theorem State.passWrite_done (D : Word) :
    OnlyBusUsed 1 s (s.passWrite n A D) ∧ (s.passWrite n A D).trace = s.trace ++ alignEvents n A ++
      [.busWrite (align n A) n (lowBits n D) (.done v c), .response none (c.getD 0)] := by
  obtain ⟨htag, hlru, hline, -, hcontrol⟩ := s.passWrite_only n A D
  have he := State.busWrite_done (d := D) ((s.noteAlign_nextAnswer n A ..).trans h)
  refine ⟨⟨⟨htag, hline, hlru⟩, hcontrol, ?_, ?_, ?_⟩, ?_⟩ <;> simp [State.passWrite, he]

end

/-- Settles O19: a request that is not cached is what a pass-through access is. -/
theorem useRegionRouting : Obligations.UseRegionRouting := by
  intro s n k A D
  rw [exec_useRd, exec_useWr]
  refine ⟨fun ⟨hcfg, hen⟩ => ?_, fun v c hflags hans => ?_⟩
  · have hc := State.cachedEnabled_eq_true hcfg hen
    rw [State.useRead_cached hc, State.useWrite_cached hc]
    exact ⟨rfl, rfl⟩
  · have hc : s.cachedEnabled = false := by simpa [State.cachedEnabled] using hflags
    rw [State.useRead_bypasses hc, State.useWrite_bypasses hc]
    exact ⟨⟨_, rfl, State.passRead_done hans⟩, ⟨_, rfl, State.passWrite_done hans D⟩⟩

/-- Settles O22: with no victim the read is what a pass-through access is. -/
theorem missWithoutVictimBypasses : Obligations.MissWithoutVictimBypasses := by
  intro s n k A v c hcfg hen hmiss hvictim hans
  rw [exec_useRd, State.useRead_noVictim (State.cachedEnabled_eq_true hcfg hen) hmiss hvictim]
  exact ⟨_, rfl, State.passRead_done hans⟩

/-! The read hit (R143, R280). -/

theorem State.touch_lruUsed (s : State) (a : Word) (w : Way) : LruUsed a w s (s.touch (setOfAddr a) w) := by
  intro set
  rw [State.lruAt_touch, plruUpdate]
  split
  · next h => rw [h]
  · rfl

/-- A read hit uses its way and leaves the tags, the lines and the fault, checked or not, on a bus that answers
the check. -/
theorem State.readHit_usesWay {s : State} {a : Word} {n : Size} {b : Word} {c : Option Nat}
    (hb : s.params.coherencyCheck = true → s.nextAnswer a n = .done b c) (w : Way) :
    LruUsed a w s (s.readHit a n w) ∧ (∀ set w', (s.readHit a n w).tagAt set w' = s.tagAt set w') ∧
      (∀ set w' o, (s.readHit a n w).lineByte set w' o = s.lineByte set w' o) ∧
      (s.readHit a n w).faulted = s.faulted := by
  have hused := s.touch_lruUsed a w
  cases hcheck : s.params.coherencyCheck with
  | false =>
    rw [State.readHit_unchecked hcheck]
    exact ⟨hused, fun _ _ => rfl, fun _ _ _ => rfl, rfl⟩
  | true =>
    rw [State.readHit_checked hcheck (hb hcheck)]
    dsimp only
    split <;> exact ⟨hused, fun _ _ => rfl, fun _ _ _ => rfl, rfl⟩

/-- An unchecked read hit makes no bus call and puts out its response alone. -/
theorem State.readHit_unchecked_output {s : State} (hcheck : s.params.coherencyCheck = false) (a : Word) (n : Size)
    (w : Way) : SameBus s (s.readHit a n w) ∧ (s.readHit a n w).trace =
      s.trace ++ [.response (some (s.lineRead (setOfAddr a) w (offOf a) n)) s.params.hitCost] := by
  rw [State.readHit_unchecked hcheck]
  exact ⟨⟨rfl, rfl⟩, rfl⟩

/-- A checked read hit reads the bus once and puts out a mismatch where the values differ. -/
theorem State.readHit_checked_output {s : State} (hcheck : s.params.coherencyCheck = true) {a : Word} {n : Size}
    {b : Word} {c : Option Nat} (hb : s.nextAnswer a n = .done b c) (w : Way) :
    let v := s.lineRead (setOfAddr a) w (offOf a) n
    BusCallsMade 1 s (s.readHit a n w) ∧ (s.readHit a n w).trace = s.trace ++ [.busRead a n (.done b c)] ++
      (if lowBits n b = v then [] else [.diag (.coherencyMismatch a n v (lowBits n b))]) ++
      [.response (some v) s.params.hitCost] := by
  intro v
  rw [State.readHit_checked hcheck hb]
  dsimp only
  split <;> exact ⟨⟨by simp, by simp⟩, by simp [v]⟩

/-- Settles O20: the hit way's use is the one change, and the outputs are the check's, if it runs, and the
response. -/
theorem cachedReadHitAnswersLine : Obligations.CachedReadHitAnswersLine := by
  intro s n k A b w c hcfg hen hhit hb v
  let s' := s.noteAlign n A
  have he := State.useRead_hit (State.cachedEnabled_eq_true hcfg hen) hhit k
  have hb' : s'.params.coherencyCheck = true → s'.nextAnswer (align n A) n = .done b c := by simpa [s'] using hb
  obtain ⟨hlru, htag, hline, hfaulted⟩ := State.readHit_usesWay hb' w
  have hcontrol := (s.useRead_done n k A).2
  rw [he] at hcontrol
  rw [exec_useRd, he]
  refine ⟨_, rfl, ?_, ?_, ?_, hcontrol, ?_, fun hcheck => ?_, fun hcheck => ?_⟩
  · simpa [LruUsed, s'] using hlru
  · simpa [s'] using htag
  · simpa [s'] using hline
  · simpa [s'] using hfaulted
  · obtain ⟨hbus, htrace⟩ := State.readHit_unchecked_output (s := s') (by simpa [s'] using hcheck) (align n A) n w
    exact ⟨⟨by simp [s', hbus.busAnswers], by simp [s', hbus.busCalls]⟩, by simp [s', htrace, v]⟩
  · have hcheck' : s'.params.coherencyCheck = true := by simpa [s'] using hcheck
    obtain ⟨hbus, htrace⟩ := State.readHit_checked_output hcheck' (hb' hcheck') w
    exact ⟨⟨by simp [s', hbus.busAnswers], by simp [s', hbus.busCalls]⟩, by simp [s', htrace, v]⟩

========================================================================

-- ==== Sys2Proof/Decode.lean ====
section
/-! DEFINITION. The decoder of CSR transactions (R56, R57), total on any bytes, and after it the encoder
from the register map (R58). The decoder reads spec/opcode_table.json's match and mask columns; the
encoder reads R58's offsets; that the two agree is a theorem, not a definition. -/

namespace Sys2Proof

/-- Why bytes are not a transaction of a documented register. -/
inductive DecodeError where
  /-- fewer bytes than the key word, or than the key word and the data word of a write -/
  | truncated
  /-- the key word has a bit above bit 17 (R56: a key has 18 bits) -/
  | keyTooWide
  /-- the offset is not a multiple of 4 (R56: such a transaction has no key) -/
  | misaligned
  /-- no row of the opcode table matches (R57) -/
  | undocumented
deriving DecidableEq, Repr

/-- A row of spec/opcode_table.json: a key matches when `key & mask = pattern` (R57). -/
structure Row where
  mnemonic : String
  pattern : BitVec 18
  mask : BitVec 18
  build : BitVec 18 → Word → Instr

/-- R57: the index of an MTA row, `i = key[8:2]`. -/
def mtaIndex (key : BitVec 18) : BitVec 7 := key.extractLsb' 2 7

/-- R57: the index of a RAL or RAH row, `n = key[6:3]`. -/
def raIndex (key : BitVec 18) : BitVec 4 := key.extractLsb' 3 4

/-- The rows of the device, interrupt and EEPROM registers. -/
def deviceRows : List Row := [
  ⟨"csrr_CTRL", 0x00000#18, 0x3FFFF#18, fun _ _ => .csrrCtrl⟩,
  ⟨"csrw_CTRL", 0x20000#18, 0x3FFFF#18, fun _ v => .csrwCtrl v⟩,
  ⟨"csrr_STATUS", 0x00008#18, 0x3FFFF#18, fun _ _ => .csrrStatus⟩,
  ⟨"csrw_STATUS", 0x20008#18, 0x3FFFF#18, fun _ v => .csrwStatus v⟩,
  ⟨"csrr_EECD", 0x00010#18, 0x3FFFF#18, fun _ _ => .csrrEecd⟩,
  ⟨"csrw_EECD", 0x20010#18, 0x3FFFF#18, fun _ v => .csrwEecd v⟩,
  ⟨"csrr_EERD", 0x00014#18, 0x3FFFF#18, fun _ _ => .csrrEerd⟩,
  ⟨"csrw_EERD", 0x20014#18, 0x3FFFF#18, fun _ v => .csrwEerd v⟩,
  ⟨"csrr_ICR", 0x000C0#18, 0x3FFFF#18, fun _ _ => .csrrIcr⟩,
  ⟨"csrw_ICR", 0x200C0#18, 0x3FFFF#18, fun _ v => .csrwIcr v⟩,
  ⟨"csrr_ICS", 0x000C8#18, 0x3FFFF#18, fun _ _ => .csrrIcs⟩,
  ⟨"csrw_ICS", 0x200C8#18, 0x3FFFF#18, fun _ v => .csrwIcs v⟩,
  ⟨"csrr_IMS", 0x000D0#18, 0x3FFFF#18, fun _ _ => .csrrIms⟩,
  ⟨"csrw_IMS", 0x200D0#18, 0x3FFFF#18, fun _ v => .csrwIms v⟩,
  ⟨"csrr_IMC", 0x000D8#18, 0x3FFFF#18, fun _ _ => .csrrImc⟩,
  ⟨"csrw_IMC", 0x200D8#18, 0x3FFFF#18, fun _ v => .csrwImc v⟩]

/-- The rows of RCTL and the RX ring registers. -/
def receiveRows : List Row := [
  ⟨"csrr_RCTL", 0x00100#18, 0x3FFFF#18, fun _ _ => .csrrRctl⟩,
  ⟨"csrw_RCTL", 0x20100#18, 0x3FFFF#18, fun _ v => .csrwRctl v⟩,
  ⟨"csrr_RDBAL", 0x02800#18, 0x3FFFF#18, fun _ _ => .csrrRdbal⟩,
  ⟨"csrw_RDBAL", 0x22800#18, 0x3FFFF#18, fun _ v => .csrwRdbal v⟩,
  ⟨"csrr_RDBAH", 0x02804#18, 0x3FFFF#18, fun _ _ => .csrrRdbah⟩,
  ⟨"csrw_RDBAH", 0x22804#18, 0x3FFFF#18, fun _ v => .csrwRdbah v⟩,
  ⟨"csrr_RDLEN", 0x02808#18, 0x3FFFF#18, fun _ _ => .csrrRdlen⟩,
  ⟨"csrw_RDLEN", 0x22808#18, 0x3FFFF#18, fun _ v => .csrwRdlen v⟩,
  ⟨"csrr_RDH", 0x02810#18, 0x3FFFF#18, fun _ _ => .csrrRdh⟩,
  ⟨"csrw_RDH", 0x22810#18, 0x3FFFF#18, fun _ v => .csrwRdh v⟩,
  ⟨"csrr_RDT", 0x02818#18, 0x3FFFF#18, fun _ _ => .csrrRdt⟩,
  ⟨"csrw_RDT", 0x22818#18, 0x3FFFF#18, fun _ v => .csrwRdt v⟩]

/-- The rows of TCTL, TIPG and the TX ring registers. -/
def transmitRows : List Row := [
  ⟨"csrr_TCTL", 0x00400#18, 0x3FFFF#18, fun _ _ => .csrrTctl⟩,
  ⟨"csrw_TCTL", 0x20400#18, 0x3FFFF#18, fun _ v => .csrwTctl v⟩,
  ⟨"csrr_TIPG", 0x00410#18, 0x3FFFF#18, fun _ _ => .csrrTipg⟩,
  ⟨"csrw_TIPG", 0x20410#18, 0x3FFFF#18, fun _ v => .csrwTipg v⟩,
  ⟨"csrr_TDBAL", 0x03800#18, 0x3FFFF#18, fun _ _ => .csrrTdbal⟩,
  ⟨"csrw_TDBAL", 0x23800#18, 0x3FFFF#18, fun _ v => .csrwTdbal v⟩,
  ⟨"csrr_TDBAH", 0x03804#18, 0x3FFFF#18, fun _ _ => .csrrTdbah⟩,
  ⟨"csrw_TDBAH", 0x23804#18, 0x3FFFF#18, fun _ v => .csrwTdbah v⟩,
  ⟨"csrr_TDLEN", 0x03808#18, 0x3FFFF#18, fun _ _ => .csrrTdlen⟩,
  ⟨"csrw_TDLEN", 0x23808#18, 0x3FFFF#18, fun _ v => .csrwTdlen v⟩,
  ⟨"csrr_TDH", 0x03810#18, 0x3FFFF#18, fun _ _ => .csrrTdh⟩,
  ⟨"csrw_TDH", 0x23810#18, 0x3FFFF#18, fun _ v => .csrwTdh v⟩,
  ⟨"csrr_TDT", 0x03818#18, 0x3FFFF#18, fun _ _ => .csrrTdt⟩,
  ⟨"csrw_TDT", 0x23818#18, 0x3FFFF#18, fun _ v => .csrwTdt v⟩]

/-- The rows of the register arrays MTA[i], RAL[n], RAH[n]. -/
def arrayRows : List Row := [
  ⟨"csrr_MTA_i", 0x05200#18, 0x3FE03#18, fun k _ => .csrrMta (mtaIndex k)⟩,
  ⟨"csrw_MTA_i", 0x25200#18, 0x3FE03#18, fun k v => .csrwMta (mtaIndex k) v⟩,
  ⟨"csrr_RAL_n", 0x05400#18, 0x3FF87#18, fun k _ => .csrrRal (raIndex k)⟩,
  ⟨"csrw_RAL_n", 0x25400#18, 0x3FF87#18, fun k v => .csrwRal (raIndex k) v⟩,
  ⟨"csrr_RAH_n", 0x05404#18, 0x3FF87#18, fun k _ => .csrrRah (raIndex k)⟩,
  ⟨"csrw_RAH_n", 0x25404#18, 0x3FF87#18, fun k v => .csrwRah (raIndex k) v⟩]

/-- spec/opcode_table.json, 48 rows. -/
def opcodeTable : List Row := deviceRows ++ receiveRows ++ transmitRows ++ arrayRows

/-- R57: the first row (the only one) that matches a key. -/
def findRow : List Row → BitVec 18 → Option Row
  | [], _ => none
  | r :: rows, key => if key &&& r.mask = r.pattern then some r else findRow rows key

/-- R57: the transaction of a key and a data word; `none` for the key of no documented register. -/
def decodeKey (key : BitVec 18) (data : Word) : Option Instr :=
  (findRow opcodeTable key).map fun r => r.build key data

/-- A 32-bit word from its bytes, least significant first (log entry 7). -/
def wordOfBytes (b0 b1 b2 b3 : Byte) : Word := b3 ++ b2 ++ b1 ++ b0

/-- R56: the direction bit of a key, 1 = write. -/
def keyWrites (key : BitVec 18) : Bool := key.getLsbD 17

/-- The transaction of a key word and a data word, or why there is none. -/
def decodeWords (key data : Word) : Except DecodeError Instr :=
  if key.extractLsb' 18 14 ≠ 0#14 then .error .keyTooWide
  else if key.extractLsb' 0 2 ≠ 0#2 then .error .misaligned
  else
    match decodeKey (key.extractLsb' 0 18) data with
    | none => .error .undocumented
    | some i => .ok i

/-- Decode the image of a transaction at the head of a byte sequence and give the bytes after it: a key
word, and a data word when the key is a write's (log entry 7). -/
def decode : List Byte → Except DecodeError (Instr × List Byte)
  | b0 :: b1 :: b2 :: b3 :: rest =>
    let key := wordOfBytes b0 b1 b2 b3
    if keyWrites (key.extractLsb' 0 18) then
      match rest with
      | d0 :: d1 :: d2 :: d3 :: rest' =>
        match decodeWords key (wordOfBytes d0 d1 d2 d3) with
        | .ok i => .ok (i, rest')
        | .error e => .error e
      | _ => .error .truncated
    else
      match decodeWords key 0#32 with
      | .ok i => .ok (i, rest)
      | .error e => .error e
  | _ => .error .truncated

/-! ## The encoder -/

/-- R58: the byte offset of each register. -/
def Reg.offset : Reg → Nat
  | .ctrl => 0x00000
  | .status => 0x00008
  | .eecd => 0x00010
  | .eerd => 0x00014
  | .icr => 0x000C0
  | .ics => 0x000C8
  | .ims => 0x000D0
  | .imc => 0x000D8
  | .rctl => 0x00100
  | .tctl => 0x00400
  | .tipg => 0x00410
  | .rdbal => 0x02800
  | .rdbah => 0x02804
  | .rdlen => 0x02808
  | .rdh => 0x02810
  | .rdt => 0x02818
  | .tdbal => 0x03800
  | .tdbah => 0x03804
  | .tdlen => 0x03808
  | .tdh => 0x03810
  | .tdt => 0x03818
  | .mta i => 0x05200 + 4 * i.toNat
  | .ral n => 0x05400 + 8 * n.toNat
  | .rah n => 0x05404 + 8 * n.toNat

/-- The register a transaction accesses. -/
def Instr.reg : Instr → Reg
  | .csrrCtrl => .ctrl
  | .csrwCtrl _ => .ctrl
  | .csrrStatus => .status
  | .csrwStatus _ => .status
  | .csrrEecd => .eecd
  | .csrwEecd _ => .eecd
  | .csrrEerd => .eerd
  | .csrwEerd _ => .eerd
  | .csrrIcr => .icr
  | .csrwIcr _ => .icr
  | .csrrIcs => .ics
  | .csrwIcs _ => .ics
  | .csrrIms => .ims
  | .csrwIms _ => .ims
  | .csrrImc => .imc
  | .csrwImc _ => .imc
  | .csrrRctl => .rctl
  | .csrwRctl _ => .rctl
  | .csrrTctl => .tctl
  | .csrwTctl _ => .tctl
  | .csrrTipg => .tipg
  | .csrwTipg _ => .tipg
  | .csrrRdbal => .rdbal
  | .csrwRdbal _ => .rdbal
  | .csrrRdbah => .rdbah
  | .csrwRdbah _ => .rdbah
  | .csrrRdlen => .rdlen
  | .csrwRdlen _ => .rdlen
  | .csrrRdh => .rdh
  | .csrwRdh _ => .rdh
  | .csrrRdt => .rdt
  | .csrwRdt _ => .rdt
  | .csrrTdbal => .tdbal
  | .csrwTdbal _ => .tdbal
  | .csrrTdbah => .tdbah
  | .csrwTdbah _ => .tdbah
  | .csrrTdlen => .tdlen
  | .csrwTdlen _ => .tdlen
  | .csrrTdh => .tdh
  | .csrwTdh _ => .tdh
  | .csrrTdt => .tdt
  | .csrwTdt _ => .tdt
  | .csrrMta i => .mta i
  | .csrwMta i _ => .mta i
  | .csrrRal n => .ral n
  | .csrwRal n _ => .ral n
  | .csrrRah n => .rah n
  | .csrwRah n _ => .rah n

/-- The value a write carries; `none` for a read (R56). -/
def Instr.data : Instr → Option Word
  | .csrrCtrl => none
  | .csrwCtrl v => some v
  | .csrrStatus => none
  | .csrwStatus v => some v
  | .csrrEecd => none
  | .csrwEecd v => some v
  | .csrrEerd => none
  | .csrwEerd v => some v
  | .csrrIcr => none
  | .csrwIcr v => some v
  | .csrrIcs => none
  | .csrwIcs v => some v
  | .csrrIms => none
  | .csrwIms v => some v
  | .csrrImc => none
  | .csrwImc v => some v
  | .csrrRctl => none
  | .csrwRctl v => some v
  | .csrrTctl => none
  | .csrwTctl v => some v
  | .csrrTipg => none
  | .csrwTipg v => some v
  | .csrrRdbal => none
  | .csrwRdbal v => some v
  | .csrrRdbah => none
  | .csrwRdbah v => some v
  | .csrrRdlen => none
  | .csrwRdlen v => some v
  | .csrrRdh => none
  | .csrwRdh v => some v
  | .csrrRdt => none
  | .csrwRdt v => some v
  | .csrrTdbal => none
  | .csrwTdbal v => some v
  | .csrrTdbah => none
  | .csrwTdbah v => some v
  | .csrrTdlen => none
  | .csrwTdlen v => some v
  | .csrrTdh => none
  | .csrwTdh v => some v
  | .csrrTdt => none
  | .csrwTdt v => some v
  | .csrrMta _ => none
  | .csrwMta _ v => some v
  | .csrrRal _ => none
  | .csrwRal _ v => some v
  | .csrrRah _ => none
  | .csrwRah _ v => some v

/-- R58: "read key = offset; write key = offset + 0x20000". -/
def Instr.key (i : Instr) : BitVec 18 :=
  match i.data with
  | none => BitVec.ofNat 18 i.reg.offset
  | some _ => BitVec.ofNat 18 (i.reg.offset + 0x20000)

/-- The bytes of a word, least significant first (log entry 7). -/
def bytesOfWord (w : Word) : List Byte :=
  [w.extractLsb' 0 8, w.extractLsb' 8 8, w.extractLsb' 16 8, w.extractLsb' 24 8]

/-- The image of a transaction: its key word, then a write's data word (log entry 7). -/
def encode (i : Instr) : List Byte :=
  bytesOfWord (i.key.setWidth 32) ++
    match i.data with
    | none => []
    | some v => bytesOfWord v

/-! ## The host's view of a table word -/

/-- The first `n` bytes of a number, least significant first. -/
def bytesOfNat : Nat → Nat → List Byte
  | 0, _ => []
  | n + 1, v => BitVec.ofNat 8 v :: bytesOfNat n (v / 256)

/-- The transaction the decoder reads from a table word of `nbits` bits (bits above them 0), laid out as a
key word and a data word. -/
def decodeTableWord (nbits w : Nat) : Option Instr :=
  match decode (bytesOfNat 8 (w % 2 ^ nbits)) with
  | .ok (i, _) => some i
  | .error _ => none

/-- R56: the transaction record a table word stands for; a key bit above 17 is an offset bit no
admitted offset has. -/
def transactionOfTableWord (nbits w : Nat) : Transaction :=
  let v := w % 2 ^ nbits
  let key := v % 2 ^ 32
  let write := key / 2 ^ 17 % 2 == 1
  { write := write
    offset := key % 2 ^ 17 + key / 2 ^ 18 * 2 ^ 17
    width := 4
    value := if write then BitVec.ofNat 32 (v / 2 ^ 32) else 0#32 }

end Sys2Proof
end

========================================================================

**Problem to solve:** Retype word for word everything in the listing above from the line that holds "matches (R57) -/" down to the line that holds "build : BitVec 18 → Word → Instr". Keep both end lines and leave out the rest.

**Solution below:**
  /-- no row of the opcode table matches (R57) -/
  | undocumented
deriving DecidableEq, Repr

/-- A row of spec/opcode_table.json: a key matches when `key & mask = pattern` (R57). -/
structure Row where
  mnemonic : String
  pattern : BitVec 18
  mask : BitVec 18
  build : BitVec 18 → Word → Instr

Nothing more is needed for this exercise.